- [DATA SUPPLIED]
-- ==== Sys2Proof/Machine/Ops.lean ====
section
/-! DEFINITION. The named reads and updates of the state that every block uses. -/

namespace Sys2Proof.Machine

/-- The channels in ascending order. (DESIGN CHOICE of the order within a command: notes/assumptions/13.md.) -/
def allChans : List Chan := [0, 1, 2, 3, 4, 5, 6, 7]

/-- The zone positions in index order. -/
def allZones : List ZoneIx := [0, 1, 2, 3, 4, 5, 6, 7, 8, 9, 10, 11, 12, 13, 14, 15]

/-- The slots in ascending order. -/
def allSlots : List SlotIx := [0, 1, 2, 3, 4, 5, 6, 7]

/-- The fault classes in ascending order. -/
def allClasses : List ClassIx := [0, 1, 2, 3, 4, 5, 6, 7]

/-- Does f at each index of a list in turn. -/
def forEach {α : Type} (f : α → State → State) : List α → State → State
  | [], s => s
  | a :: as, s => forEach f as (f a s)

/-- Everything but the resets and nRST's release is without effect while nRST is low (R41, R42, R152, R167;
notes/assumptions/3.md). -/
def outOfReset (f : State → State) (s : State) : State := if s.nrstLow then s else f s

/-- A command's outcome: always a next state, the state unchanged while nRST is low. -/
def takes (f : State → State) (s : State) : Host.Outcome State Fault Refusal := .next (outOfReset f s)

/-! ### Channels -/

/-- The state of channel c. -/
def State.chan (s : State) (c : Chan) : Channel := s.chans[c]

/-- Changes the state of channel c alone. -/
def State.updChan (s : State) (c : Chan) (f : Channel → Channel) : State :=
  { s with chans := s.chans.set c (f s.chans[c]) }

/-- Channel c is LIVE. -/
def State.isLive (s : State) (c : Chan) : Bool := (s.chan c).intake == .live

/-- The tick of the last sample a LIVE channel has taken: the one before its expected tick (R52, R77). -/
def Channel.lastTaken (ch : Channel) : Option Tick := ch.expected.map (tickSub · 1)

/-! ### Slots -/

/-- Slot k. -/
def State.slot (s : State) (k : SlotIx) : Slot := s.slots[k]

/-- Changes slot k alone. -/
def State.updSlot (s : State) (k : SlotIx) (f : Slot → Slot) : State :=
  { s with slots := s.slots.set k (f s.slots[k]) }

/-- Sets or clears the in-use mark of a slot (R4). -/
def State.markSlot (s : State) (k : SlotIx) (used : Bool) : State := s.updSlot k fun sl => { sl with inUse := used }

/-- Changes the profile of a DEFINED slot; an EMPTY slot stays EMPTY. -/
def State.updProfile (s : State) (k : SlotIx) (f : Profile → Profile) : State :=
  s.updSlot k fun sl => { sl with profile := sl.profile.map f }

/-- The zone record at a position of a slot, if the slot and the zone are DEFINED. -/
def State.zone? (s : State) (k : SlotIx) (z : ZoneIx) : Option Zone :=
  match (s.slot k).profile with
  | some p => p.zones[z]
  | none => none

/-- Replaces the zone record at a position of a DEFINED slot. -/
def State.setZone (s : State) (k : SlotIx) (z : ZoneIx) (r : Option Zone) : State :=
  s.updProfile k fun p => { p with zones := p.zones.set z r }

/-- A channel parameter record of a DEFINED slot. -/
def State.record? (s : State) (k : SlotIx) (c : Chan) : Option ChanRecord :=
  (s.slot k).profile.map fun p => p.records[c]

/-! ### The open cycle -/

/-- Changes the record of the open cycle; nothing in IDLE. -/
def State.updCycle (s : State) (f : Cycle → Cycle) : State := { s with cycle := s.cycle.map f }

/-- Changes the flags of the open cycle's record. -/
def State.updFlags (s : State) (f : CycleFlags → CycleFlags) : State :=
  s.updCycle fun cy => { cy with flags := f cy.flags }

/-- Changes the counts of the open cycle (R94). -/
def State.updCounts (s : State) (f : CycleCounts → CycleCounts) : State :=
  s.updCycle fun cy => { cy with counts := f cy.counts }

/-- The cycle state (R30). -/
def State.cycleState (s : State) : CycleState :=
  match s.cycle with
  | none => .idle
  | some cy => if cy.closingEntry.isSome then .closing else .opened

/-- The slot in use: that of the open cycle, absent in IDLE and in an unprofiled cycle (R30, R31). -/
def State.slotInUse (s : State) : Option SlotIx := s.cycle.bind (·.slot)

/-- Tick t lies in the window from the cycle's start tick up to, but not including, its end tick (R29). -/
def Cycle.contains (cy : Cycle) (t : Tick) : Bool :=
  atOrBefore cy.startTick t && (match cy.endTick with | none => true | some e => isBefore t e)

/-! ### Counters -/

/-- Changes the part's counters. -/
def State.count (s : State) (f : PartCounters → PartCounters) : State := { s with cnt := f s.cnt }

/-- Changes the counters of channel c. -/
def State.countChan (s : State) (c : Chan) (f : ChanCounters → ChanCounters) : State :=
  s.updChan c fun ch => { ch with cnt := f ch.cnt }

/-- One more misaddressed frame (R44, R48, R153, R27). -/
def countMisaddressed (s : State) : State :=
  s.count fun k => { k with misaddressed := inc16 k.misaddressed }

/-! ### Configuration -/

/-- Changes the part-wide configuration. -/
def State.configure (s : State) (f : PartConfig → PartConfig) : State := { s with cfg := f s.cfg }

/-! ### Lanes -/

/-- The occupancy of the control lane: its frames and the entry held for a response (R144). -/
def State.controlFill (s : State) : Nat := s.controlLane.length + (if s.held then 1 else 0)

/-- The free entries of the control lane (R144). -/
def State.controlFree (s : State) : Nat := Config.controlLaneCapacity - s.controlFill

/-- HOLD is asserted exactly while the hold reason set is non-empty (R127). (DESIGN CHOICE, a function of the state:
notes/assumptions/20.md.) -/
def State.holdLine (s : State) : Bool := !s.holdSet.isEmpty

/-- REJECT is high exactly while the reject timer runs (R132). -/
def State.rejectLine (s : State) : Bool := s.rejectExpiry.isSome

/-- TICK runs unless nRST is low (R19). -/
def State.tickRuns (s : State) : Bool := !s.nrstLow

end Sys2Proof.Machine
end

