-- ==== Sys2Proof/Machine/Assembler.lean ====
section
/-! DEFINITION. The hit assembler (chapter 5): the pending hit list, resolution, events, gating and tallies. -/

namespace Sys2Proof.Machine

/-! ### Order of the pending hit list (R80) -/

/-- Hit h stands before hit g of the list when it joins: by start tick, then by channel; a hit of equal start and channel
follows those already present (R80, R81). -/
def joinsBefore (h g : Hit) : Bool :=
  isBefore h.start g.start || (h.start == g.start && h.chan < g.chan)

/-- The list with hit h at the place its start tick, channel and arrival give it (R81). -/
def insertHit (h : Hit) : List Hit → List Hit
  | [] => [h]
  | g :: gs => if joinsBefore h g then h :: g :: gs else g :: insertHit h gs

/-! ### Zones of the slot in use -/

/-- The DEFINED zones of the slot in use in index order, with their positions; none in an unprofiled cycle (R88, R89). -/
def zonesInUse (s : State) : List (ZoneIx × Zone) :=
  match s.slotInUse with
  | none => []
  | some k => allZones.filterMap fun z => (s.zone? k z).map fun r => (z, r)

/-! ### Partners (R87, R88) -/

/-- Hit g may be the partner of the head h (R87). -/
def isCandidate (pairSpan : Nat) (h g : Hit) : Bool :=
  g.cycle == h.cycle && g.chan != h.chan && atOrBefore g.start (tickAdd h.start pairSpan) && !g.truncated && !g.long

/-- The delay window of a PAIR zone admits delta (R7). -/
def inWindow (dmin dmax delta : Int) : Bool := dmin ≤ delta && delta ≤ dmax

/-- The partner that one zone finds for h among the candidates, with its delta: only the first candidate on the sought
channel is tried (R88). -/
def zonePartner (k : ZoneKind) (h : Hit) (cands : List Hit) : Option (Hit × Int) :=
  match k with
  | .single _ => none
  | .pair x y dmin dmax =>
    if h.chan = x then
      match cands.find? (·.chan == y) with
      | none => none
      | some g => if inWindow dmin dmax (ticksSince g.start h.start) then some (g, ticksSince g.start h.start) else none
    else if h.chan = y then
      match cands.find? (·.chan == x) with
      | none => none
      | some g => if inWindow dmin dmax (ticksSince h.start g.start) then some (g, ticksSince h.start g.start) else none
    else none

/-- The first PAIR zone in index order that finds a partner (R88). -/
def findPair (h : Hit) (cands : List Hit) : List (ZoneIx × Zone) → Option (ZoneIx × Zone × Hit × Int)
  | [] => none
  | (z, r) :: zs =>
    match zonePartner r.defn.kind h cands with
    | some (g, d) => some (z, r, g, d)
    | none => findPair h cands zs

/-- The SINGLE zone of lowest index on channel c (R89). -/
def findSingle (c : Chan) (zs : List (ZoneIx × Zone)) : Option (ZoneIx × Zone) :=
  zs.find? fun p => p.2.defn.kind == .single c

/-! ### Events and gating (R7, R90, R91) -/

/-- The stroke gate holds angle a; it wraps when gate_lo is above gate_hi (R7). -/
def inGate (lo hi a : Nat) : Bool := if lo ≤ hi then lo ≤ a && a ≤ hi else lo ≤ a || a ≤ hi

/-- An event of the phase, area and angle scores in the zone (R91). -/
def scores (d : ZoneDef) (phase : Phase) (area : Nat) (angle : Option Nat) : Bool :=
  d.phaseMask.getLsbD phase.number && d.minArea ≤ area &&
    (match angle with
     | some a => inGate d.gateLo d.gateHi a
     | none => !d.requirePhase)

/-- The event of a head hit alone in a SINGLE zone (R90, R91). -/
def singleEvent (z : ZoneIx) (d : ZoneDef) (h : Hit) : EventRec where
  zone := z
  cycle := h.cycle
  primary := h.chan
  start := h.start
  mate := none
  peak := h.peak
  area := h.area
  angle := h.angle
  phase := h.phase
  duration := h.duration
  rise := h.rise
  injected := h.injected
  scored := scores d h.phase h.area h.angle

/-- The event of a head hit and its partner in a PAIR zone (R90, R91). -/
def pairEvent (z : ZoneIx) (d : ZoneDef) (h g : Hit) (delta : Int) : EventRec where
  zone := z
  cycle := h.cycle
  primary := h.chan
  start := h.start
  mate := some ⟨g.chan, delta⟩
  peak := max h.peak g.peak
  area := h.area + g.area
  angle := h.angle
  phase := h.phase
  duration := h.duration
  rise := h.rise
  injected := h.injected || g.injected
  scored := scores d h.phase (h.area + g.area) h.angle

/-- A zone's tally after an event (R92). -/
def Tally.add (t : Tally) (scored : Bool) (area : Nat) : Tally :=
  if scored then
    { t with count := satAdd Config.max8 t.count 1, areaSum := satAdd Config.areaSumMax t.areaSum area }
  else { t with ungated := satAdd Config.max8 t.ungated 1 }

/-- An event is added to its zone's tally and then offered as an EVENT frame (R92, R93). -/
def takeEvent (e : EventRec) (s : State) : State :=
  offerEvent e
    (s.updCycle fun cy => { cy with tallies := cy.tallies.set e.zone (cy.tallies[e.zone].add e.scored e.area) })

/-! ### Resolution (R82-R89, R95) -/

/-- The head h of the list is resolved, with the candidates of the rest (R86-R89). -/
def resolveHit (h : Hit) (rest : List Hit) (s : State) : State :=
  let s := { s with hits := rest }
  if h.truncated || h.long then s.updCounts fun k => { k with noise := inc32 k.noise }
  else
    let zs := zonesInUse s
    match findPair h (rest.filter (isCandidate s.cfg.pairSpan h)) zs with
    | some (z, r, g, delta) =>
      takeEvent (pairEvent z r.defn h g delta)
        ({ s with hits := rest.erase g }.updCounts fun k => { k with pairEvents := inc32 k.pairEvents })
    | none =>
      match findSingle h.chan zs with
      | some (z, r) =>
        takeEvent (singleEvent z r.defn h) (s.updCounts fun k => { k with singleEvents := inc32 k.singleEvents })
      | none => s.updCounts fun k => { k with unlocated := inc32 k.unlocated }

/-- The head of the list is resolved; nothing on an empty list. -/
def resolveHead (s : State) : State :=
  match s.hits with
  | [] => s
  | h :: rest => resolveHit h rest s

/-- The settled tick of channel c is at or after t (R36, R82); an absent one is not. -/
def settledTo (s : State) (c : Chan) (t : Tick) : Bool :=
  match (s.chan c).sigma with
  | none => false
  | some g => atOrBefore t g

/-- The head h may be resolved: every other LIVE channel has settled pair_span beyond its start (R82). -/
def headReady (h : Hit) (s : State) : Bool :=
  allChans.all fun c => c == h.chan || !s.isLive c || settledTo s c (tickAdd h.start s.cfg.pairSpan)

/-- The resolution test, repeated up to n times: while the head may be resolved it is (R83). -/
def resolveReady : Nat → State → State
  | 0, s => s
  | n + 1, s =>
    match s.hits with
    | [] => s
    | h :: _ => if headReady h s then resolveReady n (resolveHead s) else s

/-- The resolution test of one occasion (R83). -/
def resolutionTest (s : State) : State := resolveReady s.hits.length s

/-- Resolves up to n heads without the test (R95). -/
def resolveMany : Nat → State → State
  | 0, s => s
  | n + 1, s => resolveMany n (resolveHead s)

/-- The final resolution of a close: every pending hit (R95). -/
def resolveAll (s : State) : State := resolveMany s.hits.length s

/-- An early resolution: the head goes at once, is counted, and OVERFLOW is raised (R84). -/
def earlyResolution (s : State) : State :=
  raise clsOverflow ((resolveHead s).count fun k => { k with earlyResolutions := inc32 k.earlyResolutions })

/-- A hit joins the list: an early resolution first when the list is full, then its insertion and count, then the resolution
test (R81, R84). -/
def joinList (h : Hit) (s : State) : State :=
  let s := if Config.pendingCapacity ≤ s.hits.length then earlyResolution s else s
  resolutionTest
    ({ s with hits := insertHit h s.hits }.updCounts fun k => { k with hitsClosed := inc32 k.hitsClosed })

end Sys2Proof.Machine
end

- [EXERCISE AIM] From the line holding "scored := scores d h.phase (h.area" to the line holding "t with ungated", inclusive, restate each line above exactly as written.

- [YOUR RESPONSE]
  scored := scores d h.phase (h.area + g.area) h.angle

/-- A zone's tally after an event (R92). -/
def Tally.add (t : Tally) (scored : Bool) (area : Nat) : Tally :=
  if scored then
    { t with count := satAdd Config.max8 t.count 1, areaSum := satAdd Config.areaSumMax t.areaSum area }
  else { t with ungated := satAdd Config.max8 t.ungated 1 }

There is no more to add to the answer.